Data records:
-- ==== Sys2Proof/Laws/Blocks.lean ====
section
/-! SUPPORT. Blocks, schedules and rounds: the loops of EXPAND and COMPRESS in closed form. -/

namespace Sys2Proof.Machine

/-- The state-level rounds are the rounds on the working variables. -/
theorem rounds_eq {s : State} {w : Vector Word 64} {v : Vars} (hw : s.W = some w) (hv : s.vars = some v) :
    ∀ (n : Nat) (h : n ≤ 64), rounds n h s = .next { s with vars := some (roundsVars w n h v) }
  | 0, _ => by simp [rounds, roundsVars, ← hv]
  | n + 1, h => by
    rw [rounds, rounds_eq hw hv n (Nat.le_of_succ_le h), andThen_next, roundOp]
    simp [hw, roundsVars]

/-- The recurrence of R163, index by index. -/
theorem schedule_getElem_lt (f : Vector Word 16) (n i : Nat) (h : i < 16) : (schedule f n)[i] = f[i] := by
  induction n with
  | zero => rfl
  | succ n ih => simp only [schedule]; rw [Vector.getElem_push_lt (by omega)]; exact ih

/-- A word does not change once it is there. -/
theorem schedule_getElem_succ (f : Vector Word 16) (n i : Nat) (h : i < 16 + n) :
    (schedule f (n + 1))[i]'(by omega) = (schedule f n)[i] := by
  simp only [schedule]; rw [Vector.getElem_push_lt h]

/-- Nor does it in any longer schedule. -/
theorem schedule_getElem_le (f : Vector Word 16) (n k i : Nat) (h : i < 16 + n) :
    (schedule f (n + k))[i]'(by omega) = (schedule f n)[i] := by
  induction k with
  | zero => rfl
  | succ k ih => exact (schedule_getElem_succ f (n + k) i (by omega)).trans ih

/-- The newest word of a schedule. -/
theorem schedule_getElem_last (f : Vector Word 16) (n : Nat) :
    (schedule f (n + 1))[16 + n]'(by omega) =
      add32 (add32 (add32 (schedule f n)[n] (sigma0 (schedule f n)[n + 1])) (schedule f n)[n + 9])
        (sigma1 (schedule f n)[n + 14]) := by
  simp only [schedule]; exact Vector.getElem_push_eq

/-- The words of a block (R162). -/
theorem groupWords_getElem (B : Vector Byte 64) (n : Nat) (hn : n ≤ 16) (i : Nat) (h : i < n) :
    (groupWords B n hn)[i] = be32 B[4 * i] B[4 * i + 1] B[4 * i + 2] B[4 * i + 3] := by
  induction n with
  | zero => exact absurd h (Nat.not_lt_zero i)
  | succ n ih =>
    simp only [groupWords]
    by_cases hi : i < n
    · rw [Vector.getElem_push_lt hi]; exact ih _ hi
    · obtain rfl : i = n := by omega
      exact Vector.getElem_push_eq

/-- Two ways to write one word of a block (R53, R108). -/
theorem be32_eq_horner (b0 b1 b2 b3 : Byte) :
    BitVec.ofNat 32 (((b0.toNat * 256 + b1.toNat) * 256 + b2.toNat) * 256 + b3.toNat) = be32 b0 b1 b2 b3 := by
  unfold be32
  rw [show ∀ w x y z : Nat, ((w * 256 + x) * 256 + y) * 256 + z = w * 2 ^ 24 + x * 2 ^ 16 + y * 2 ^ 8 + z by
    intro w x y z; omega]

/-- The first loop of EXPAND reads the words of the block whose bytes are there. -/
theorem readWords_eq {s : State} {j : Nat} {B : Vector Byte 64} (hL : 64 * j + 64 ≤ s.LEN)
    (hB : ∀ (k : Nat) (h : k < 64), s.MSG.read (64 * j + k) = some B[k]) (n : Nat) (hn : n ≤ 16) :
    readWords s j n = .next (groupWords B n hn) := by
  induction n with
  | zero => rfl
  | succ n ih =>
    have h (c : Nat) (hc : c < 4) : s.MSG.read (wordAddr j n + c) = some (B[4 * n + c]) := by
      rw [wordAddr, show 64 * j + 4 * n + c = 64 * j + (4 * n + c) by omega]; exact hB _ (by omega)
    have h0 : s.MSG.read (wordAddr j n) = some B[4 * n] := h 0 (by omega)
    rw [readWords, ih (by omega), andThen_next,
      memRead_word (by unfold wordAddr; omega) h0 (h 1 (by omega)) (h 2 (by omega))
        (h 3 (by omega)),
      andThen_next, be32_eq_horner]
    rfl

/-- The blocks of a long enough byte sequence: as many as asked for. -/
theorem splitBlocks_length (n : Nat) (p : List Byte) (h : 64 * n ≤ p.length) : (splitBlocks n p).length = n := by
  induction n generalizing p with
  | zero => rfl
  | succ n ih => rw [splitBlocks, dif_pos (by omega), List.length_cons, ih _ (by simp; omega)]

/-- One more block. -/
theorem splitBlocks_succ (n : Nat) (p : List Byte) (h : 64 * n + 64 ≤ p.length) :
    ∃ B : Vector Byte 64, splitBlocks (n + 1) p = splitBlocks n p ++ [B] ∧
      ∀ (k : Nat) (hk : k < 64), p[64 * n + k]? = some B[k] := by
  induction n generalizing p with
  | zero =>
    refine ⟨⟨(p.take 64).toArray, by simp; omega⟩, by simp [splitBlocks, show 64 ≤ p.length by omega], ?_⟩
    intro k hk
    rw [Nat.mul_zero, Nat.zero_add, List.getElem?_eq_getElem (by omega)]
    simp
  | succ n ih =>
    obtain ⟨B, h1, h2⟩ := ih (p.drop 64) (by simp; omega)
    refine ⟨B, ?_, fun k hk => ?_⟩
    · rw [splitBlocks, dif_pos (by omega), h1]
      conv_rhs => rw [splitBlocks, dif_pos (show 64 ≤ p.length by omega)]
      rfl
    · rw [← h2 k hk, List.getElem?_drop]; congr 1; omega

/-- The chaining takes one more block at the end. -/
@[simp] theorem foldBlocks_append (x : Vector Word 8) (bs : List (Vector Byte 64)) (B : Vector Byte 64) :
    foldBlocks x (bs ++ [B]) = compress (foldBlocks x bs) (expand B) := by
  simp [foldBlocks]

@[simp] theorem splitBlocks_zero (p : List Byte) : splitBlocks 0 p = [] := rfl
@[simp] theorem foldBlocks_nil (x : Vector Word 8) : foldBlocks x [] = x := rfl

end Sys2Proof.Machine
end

> **Exercise requirements**: Every line above that contains the word "roundsVars" should be reported.

> **Answer to this problem**:
    ∀ (n : Nat) (h : n ≤ 64), rounds n h s = .next { s with vars := some (roundsVars w n h v) }
  | 0, _ => by simp [rounds, roundsVars, ← hv]
    simp [hw, roundsVars]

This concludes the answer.